A CEO resignation was attracting the wrong kind of attention to mobile healthcare specialist DocGo (NASDAQ: DCGO) as the trading week kicked off. The company’s share price took a 7% hit on Monday following the news, although DocGo was quick to name a replacement.
On Friday, DocGo’s former leader, Anthony Capone, resigned from his position. This followed a series of reports in a local newspaper, The Albany Times Union, calling into question his statements about a recent federal government contract. His biography on the company’s website also came under scrutiny, particularly its assertion about his master’s degree in artificial intelligence (AI).
Capone subsequently admitted he did not hold such a degree.
Wasting little time, DocGo named a replacement. The specialty healthcare company’s new CEO is Lee Bienstock. He is an internal hire, having previously served as its COO and president. Bienstock’s tenure began this past Friday in the wake of Capone’s resignation.
Bienstock is not a long-serving executive at the company; he joined as its COO in March 2022. According to his LinkedIn page, previous to that, he was at Alphabet for a nearly 12-year stint in a variety of executive roles.

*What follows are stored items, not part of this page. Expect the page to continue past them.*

-- ==== Sys2Proof/Certificates/Slice0/Obligations.lean ====
section
/-! DEFINITION. The statements for the provers: what a step does, what each row of commands leaves behind, and what no command
changes. -/
open Sys2Proof Sys2Proof.Machine

/-! ### The queue, the invariants, reset -/

/-- A step with a command in front of the queue runs it with the rest of the queue. -/
def Obligations.StepRunsFront : Prop :=
  ∀ (c : Instr) (s : State), step { s with pending := c :: s.pending } = exec c s

/-- No command touches the queue that waits behind it. -/
def Obligations.QueueUntouched : Prop :=
  ∀ (c : Instr) (s t : State), exec c s = .next t → t.pending = s.pending

/-- R393: on every step the SVN fuses never fall and IDENTITY_KILL never clears; no command but READY changes the SVN fuses, and READY
raises them to the SVN of the image on which the module reaches stage 9, or leaves them. -/
def Obligations.FusesOnlyRise : Prop :=
  (∀ (svn : Nat) (kill : Bool) (s t : State), s.FusedAtLeast svn kill → step s = .next t → t.FusedAtLeast svn kill)
  ∧ (∀ (c : Instr) (s t : State), (∀ ms, c ≠ .ready ms) → exec c s = .next t → t.fuses.svn = s.fuses.svn)
  ∧ (∀ (ms : U32) (s : State), (s.mayEnd 8 = true → ∃ t, exec (.ready ms) s = .next t ∧ t.boot.stage = 9 ∧ t.boot.ready = true
      ∧ t.fuses.svn = max s.fuses.svn s.boot.fwSvn) ∧ (s.mayEnd 8 = false → exec (.ready ms) s = .next s))

/-- Every step keeps the canonical form of the module's memories: addresses strictly rise, and no entry holds what an unlisted byte
reads as (the model's own representation, log 2). -/
def Obligations.CanonicalKept : Prop :=
  ∀ s t : State, s.Canonical → step s = .next t → t.Canonical

/-- The memories are in canonical form at reset. -/
def Obligations.ResetCanonical : Prop :=
  State.reset.Canonical

/-- What reset leaves: state EMPTY in stage 1 with nothing ready, the counts and counters at 0, the root on INT unlocked, the
configuration registers at the reset values of their tables, every link down, no session, no event, no fault record (R8, R82, R86, R254,
R315, R329, R382). -/
def Obligations.ResetValues : Prop :=
  State.reset.job.st = .empty ∧ State.reset.boot.stage = 1 ∧ State.reset.boot.ready = false
  ∧ State.reset.wall = 0 ∧ State.reset.sched = 0 ∧ (∀ c, State.reset.counter c = 0)
  ∧ State.reset.clock.rootActive = 2 ∧ State.reset.clock.rootLocked = false
  ∧ State.reset.cfg.seqCfg = 0x00000001000CF850 ∧ State.reset.cfg.corrLimit = 0x10 ∧ State.reset.cfg.corrNotice = 0x100
  ∧ State.reset.cfg.udpPort = 47312 ∧ State.reset.cfg.sessionIdle = 600 ∧ State.reset.cfg.avsPolicy = 0x1E0A2C18402C503C
  ∧ (∀ p : Fin 16, (State.reset.port p).st = 0) ∧ (∀ p : Fin 2, State.reset.eth[p].link = 0)
  ∧ State.reset.fcp.sessions = [] ∧ State.reset.log.events = [] ∧ State.reset.faults.job = [] ∧ State.reset.pending = []

/-! ### Timed instruction streams -/

/-- NOP, DELAY, SIGNAL, SET and a matching EXPECT issue: the stream moves on, a DELAY by COUNT more ac, a counter change is under way
for ac c + 1, so that it is seen from c + 2, and nothing else changes (R67, R74). Of a pair the secondary's operation is not forwarded, and
an operation of the primary that the secondary does not make with it is a fault of kind CRC at use of the primary's sequencer that makes
the module SUSPECT (R354, R355). -/
def Obligations.CommonWords : Prop :=
  (∀ (i : Issue) (s : State), s.canIssue i = true →
    let change := fun e => if s.silent i.core then s else if s.paired && !s.mateIssues i then s.counterMismatch i
      else { s with inflight := s.inflight ++ [⟨s.now + 1, false, s.origin i, e⟩] }
    let counter := wf i.head 0 16
    let value : U32 := BitVec.ofNat 32 (wf i.head 32 32)
    (nopWord i = true → exec (.nop i) s = .next (s.advance i 0))
    ∧ (delayWord i = true → exec (.delay i) s = .next (s.advance i (wf i.head 0 32)))
    ∧ (counterWord 0x008 i = true → exec (.signal i) s = .next ((change (.counterAdd counter value)).advance i 0))
    ∧ (counterWord 0x009 i = true → exec (.set i) s = .next ((change (.counterSet counter value)).advance i 0))
    ∧ (counterWord 0x00A i = true → s.counter counter = wf i.head 32 32 → exec (.expect i) s = .next (s.advance i 0))) ∧
  (∀ (i : Issue) (s : State), s.faults.job = [] →
    (∃ r, (s.counterMismatch i).faults.job = [r] ∧ r.kind = 3 ∧ r.master = seqMaster i.core i.unit ∧ r.instr = s.headIndex i)
    ∧ (s.counterMismatch i).test.suspect = true ∧ (s.counterMismatch i).counters = s.counters
    ∧ (s.counterMismatch i).inflight = s.inflight)

/-- R75: an EXPECT that finds another value is a schedule fault whose master is the issuing core's sequencer: record 0 of an empty fault
log names it with the value expected and the value found, its stream freezes, and the hold is due from this ac; 8 ac later the module
holds in state FAULT_HELD. -/
def Obligations.ExpectMismatch : Prop :=
  ∀ (i : Issue) (s : State), s.canIssue i = true → counterWord 0x00A i = true → s.counter (wf i.head 0 16) ≠ wf i.head 32 32 →
    s.faults.job = [] → s.job.faultAt = none →
    (∃ (t : State) (r : FaultRec), exec (.expect i) s = .next t ∧ t.faults.job = [r] ∧ t.job.faultAt = some s.now
      ∧ r.kind = 7 ∧ r.master = seqMaster i.core i.unit ∧ r.opcode = 0x00A ∧ r.instr = s.headIndex i
      ∧ r.progressB = wf i.head 32 32 ∧ r.detail = s.counter (wf i.head 0 16) ∧ r.sched = s.now
      ∧ ((t.core i.core).streams[i.unit]).frozen = true ∧ (∀ c, t.counter c = s.counter c))
    ∧ (∀ u : State, u.job.faultAt = some s.now → s.now + 8 ≤ u.now →
        ∃ v, exec .holdLatencyEnd u = .next v ∧ v.job.st = .faultHeld)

DocGo has generated some controversy recently for the work it is performing for both local and federal agencies in the field of healthcare for migrants in this country. Capone’s resignation in light of either his or the company’s apparent falsehood is doing little to boost investor confidence in the business. At the moment, DocGo feels as if it’ll be something of a falling knife situation best avoided.